**** RECORDED DATA ****
-- ==== Sys2Proof/Machine/Save.lean ====
section
/-!
DEFINITION. The save areas of pre-emption, snapshots and debug stops (R429 to R432, R443): their bytes, and what a resumption restores.
-/
namespace Sys2Proof.Machine

/-- The base of a slot's save area, or of its snapshot area (R429, R449). -/
def State.saveBase (s : State) (slot : Nat) (world snap : Bool) : Nat :=
  (if world then s.cfg 0x30 8 else s.cfg 0x28 8) + slot * s.cfg 0x38 8 + (if snap then s.cfg 0x38 8 / 2 else 0)

/-- Bytes of a matrix core's area (R429). -/
def coreAreaSize : Nat := 98304

/-- Bytes of a vision group's area before rounding (R431). -/
def groupAreaSize (size regs loc : Nat) : Nat := (0x2080 + size * (384 + 8 * regs) + 63) / 64 * 64 + loc

/-- A vision group's area rounded up to 4 KB (R429). -/
def groupAreaStride (card : List Byte) : Nat := (groupAreaSize (Card.gsize card) (Card.regs card) (Card.loc card) + 4095) / 4096 * 4096

/-- Fields laid over zero bytes: offset, width, value. -/
def layFields (n : Nat) (fs : List (Nat × Nat × Nat)) : List Byte := fs.foldl (fun bs f => putField bs f.1 f.2.1 f.2.2) (zeros n)

/-- Bit sum of flags. -/
def flagSum (l : List Bool) : Nat := l.foldr (fun b acc => b2n b + 2 * acc) 0

/-- Which activation slots an owner has bound. -/
def boundMask (luts : Map LutSlot) (o : Owner) : Nat :=
  flagSum ((List.range 4).map fun i => (luts.find? fun e => e.1 == i).any fun e => e.2.owner == some o)

/-- The contents of activation slot i. -/
def lutBytes (luts : Map LutSlot) (i : Nat) : List Byte :=
  match luts.find? fun e => e.1 == i with
  | some e => e.2.data
  | none => zeros 1600

/-- CKSTAT of a matrix core (R410). -/
def Core.ckstat (c : Core) : Nat := c.gst + c.cpy * 2 ^ 9 + c.undoCount * 2 ^ 16 + (if c.ssat then 2 ^ 31 else 0)

/-- The header of an area (R430, R431). -/
def areaHeader (kind flags jobid pc lutb index cycle freeze stamp : Nat) : List (Nat × Nat × Nat) :=
  [(0, 4, 0x56534C41), (4, 2, 1), (6, 1, kind), (7, 1, flags), (8, 4, jobid), (12, 4, pc), (0x15, 1, lutb), (0x16, 2, index),
   (0x18, 8, cycle), (0x20, 8, freeze), (0x28, 8, stamp)]

/-- A matrix core's area (R430): rollback, snapshot and debug-stop marks as FLAGS. -/
def State.coreArea (s : State) (c slot : Nat) (rollback snap debug : Bool) : List Byte :=
  let x := s.core c
  let a := x.arch
  let job := Card.jobid (s.cardOf slot)
  let rd := a.redir.head?
  let flags := flagSum [rollback, snap, rd.isSome, debug]
  let fp := a.fmtPend.getLast?
  let lp := a.lutPend.getLast?
  layFields coreAreaSize
    (areaHeader 0 flags job a.pc.toNat (boundMask x.eng.luts (.core slot)) x.idx (x.eng.cycle s.ptime) x.eng.freeze.toNat s.ptime
     ++ (match rd with
        | some (t, n) => [(0x10, 4, t.toNat), (0x14, 1, n)]
        | none => [])
     ++ (a.s.map fun e => (0x40 + 8 * e.1, 8, e.2.toNat))
     ++ ((List.range 8).map fun i => (0x240 + 16 * i, 16, if i = 0 then 2 ^ 128 - 1 else (mget 0 a.p i).toNat))
     ++ ((List.range 4).map fun i => (0x2C0 + 8 * i, 8, ((mget none a.ps i).getD 0).toNat))
     ++ [(0x2E0, 1, flagSum ((List.range 4).map fun i => (mget none a.ps i).isNone)),
         (0x300, 4, a.fmt.toNat), (0x304, 4, (fp.map (·.1.toNat)).getD 0), (0x308, 4, a.lutsel.toNat),
         (0x30C, 4, (lp.map (·.1.toNat)).getD 0), (0x310, 1, (fp.map (·.2)).getD 0), (0x311, 1, (lp.map (·.2)).getD 0),
         (0x312, 1, a.fflags.toNat), (0x313, 1, a.suspect.toNat), (0x314, 4, a.drift.toNat), (0x318, 4, x.ckstat),
         (0x31C, 1, x.tcause.toNat), (0x320, 8, a.rnga.toNat), (0x328, 8, a.rngb.toNat), (0x330, 8, x.tpc.toNat),
         (0x338, 8, x.tval.toNat)]
     ++ (x.sem.map fun e => (0x400 + 2 * e.1, 2, e.2))
     ++ (a.held.filterMap fun e => e.2.map fun op => (0x600 + 8 * (e.1 - 2), 8, op.toNat + 2 ^ 63))
     ++ (x.blocks.filterMap fun e => e.2.map fun b => (0x800 + 16 * e.1, 16,
          b.base + (b.count - 1) * 2 ^ 64 + b2n (a.blkLive.getLsbD e.1) * 2 ^ 70 + b2n (a.blkRel.getLsbD e.1) * 2 ^ 71))
     ++ (match x.trec with
        | r :: _ => [(0x900, 32, leNat r)]
        | [] => [])
     ++ (a.v.map fun e => (0x1000 + 128 * e.1, 128, e.2.toNat))
     ++ ((List.range 4).map fun i => (0x3000 + 1600 * i, 1600, leNat (lutBytes x.eng.luts i)))
     ++ (x.acc.flatMap fun e => (List.range 1024).map fun i => (0x5000 + 4096 * e.1 + 4 * i, 4, (e.2.getD i 0).toNat)))

/-- A register file read back: registers lo to hi - 1, w bytes each. -/
def readRegs (bs : List Byte) (off w lo hi : Nat) : List (Nat × Nat) :=
  ((List.range (hi - lo)).map fun i => (lo + i, fieldAt bs (off + w * (lo + i)) w)).filter fun e => e.2 != 0

/-- Does an area's header match R430 and R431 for a part of a job: its fixed fields, the part's index, and zeros? -/
def areaOk (bs : List Byte) (kind jobid idx : Nat) : Bool :=
  fieldAt bs 0 4 == 0x56534C41 && fieldAt bs 4 2 == 1 && fieldAt bs 6 1 == kind && fieldAt bs 7 1 < 16 && fieldAt bs 8 4 == jobid
    && fieldAt bs 0x16 2 == idx && (bs.drop 0x30).take 16 == zeros 16

/-- A core's shadowed state read back from an area (R432) over the device's own record, which holds what the area has no field for: the
walker and pending writes beyond one of a kind (log 9). -/
def archOfArea (bs : List Byte) (k : Arch) : Arch :=
  let fl := fieldAt bs 7 1
  { k with
    s := (readRegs bs 0x40 8 1 64).map fun e => (e.1, BitVec.ofNat 64 e.2),
    v := (readRegs bs 0x1000 128 0 64).map fun e => (e.1, BitVec.ofNat 1024 e.2),
    p := (readRegs bs 0x240 16 1 8).map fun e => (e.1, BitVec.ofNat 128 e.2),
    ps := ((List.range 4).filter fun i => !bit (fieldAt bs 0x2E0 1) i).map fun i => (i, some (BitVec.ofNat 64 (fieldAt bs (0x2C0 + 8 * i) 8))),
    fmt := BitVec.ofNat 32 (fieldAt bs 0x300 4),
    fmtPend := if fieldAt bs 0x310 1 = 0 then [] else
      k.fmtPend.dropLast ++ [(BitVec.ofNat 32 (fieldAt bs 0x304 4), fieldAt bs 0x310 1)],
    lutsel := BitVec.ofNat 2 (fieldAt bs 0x308 4),
    lutPend := if fieldAt bs 0x311 1 = 0 then [] else
      k.lutPend.dropLast ++ [(BitVec.ofNat 2 (fieldAt bs 0x30C 4), fieldAt bs 0x311 1)],
    fflags := BitVec.ofNat 5 (fieldAt bs 0x312 1), suspect := BitVec.ofNat 8 (fieldAt bs 0x313 1 % 4),
    drift := BitVec.ofNat 32 (fieldAt bs 0x314 4), rnga := BitVec.ofNat 64 (fieldAt bs 0x320 8),
    rngb := BitVec.ofNat 64 (fieldAt bs 0x328 8),
    held := ((List.range 6).filter fun i => bit (fieldAt bs (0x600 + 8 * i) 8) 63).map fun i =>
      (i + 2, some (BitVec.ofNat 44 (fieldAt bs (0x600 + 8 * i) 8))),
    pc := BitVec.ofNat 32 (fieldAt bs 12 4),
    redir := if bit fl 2 then (BitVec.ofNat 32 (fieldAt bs 0x10 4), fieldAt bs 0x14 1) :: k.redir.drop 1 else [],
    blkLive := BitVec.ofNat 16 (flagSum ((List.range 16).map fun i => bit (fieldAt bs (0x808 + 16 * i) 8) 6)),
    blkRel := BitVec.ofNat 16 (flagSum ((List.range 16).map fun i => bit (fieldAt bs (0x808 + 16 * i) 8) 7)) }

/-- Activation slots named in LUTB bound again to an owner (R432, R434). -/
def rebindLuts (luts : Map LutSlot) (o : Owner) (lutb : Nat) (bs : List Byte) (off : Nat) : Map LutSlot :=
  (List.range 4).foldl (fun m i =>
    if bit lutb i then minsert (merase m i) i { owner := some o, data := (bs.drop (off + 1600 * i)).take 1600 } else m) luts

/-- An owner's activation slots unbound and cleared (R434). -/
def unbindLuts (luts : Map LutSlot) (o : Owner) : Map LutSlot := luts.filter fun e => e.2.owner != some o

/-- The accumulator tiles of an area (R430). -/
def tilesOfArea (bs : List Byte) : Map (List (BitVec 32)) :=
  ((List.range 16).map fun t => (t, (List.range 1024).map fun i => BitVec.ofNat 32 (fieldAt bs (0x5000 + 4096 * t + 4 * i) 4))).filter
    fun e => e.2 != List.replicate 1024 0

/-- Does a waiting word issue again on resumption (R343, R431)? -/
def waitReissues : Wait → Bool
  | .none | .yield .. | .trace => false
  | .sem .. | .sync .. | .pop .. | .push _ | .bar .. | .leave _ | .copySlot | .query _ | .drain | .tlbinv | .hintinv | .jend => true

/-- A vision group's area (R431), with the debug-stop mark of FLAGS. -/
def State.groupArea (s : State) (u g slot : Nat) (debug : Bool) : List Byte :=
  let x := s.group u g
  let card := s.cardOf slot
  let n := x.regs
  let th (e : Nat × Thread) : List (Nat × Nat × Nat) :=
    let o := 0x2080 + e.1 * (384 + 8 * n)
    let t := e.2
    [(o, 8, t.pc.toNat), (o + 8, 1, (t.p ||| 1).toNat),
     (o + 9, 1, b2n t.inHandler + 2 * b2n t.dePref + 4 * b2n (t.reissue || waitReissues t.wait)), (o + 12, 4, t.fmt.toNat),
     (o + 16, 1, t.fflags.toNat), (o + 17, 1, t.tcause.toNat), (o + 24, 8, t.tpc.toNat), (o + 32, 8, t.tval.toNat),
     (o + 40, 8, t.tmask.toNat), (o + 48, 8, t.rnga.toNat), (o + 56, 8, t.rngb.toNat)]
    ++ (t.x.filter fun r => r.1 < n).map fun r => (o + 384 + 8 * r.1, 8, r.2.toNat)
  let shared := (0x2080 + x.size * (384 + 8 * n) + 63) / 64 * 64
  let bs := layFields (groupAreaSize x.size n (Card.loc card))
    (areaHeader 1 (flagSum [false, false, false, debug]) (Card.jobid card) 0 (boundMask (s.unit u).eng.luts (.group g)) x.idx ((s.unit u).eng.cycle s.ptime)
        (s.unit u).eng.freeze.toNat s.ptime
     ++ [(0x40, 8, x.thandler.toNat), (0x48, 4, x.drift.toNat), (0x4C, 1, x.lutsel.toNat), (0x4D, 2, x.granted),
         (0x4F, 4, if x.ssat then 2 ^ 31 else 0)]
     ++ (x.sem.map fun e => (0x80 + 2 * e.1, 2, e.2))
     ++ (x.k.map fun e => (0x280 + 8 * e.1, 8, e.2.toNat))
     ++ ((List.range 4).map fun i => (0x780 + 1600 * i, 1600, leNat (lutBytes (s.unit u).eng.luts i)))
     ++ x.threads.flatMap th)
  x.smem.foldl (fun bs c => if c.1 < Card.loc card then putBytes bs (shared + c.1) [c.2] else bs) bs

/-- A thread read back from a group's area, with what the device keeps of it (R431, R432). -/
def threadOfArea (bs : List Byte) (n t : Nat) (k : KeptThread) : Thread :=
  let o := 0x2080 + t * (384 + 8 * n)
  { Thread.reset with
    x := ((List.range (n - 1)).map fun i => (i + 1, BitVec.ofNat 64 (fieldAt bs (o + 384 + 8 * (i + 1)) 8))).filter fun e => e.2 != 0,
    p := BitVec.ofNat 8 (fieldAt bs (o + 8) 1), pc := BitVec.ofNat 64 (fieldAt bs o 8),
    inHandler := bit (fieldAt bs (o + 9) 1) 0, dePref := bit (fieldAt bs (o + 9) 1) 1, reissue := bit (fieldAt bs (o + 9) 1) 2,
    fmt := BitVec.ofNat 32 (fieldAt bs (o + 12) 4), fflags := BitVec.ofNat 5 (fieldAt bs (o + 16) 1),
    tcause := BitVec.ofNat 8 (fieldAt bs (o + 17) 1), tpc := BitVec.ofNat 64 (fieldAt bs (o + 24) 8),
    tval := BitVec.ofNat 64 (fieldAt bs (o + 32) 8), tmask := BitVec.ofNat 64 (fieldAt bs (o + 40) 8),
    rnga := BitVec.ofNat 64 (fieldAt bs (o + 48) 8), rngb := BitVec.ofNat 64 (fieldAt bs (o + 56) 8), query := k.query,
    ended := k.ended, pendTraps := k.pendTraps, stallTrace := k.stallTrace, trec := k.trec }

/-- Bytes put in memory by Beadle in a card's world (R429). -/
def State.putArea (s : State) (world : Bool) (base : Nat) (bs : List Byte) : State := s.homeWrite world (cellsOf base bs)

end Sys2Proof.Machine
end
****
— EXERCISE GOAL —
From the data above, output exactly the lines between the one containing "let card := s.cardOf slot" and the one containing "x.smem.foldl (fun bs", counting both of them.

— EXERCISE RESULT —
  let card := s.cardOf slot
  let n := x.regs
  let th (e : Nat × Thread) : List (Nat × Nat × Nat) :=
    let o := 0x2080 + e.1 * (384 + 8 * n)
    let t := e.2
    [(o, 8, t.pc.toNat), (o + 8, 1, (t.p ||| 1).toNat),
     (o + 9, 1, b2n t.inHandler + 2 * b2n t.dePref + 4 * b2n (t.reissue || waitReissues t.wait)), (o + 12, 4, t.fmt.toNat),
     (o + 16, 1, t.fflags.toNat), (o + 17, 1, t.tcause.toNat), (o + 24, 8, t.tpc.toNat), (o + 32, 8, t.tval.toNat),
     (o + 40, 8, t.tmask.toNat), (o + 48, 8, t.rnga.toNat), (o + 56, 8, t.rngb.toNat)]
    ++ (t.x.filter fun r => r.1 < n).map fun r => (o + 384 + 8 * r.1, 8, r.2.toNat)
  let shared := (0x2080 + x.size * (384 + 8 * n) + 63) / 64 * 64
  let bs := layFields (groupAreaSize x.size n (Card.loc card))
    (areaHeader 1 (flagSum [false, false, false, debug]) (Card.jobid card) 0 (boundMask (s.unit u).eng.luts (.group g)) x.idx ((s.unit u).eng.cycle s.ptime)
        (s.unit u).eng.freeze.toNat s.ptime
     ++ [(0x40, 8, x.thandler.toNat), (0x48, 4, x.drift.toNat), (0x4C, 1, x.lutsel.toNat), (0x4D, 2, x.granted),
         (0x4F, 4, if x.ssat then 2 ^ 31 else 0)]
     ++ (x.sem.map fun e => (0x80 + 2 * e.1, 2, e.2))
     ++ (x.k.map fun e => (0x280 + 8 * e.1, 8, e.2.toNat))
     ++ ((List.range 4).map fun i => (0x780 + 1600 * i, 1600, leNat (lutBytes (s.unit u).eng.luts i)))
     ++ x.threads.flatMap th)
  x.smem.foldl (fun bs c => if c.1 < Card.loc card then putBytes bs (shared + c.1) [c.2] else bs) bs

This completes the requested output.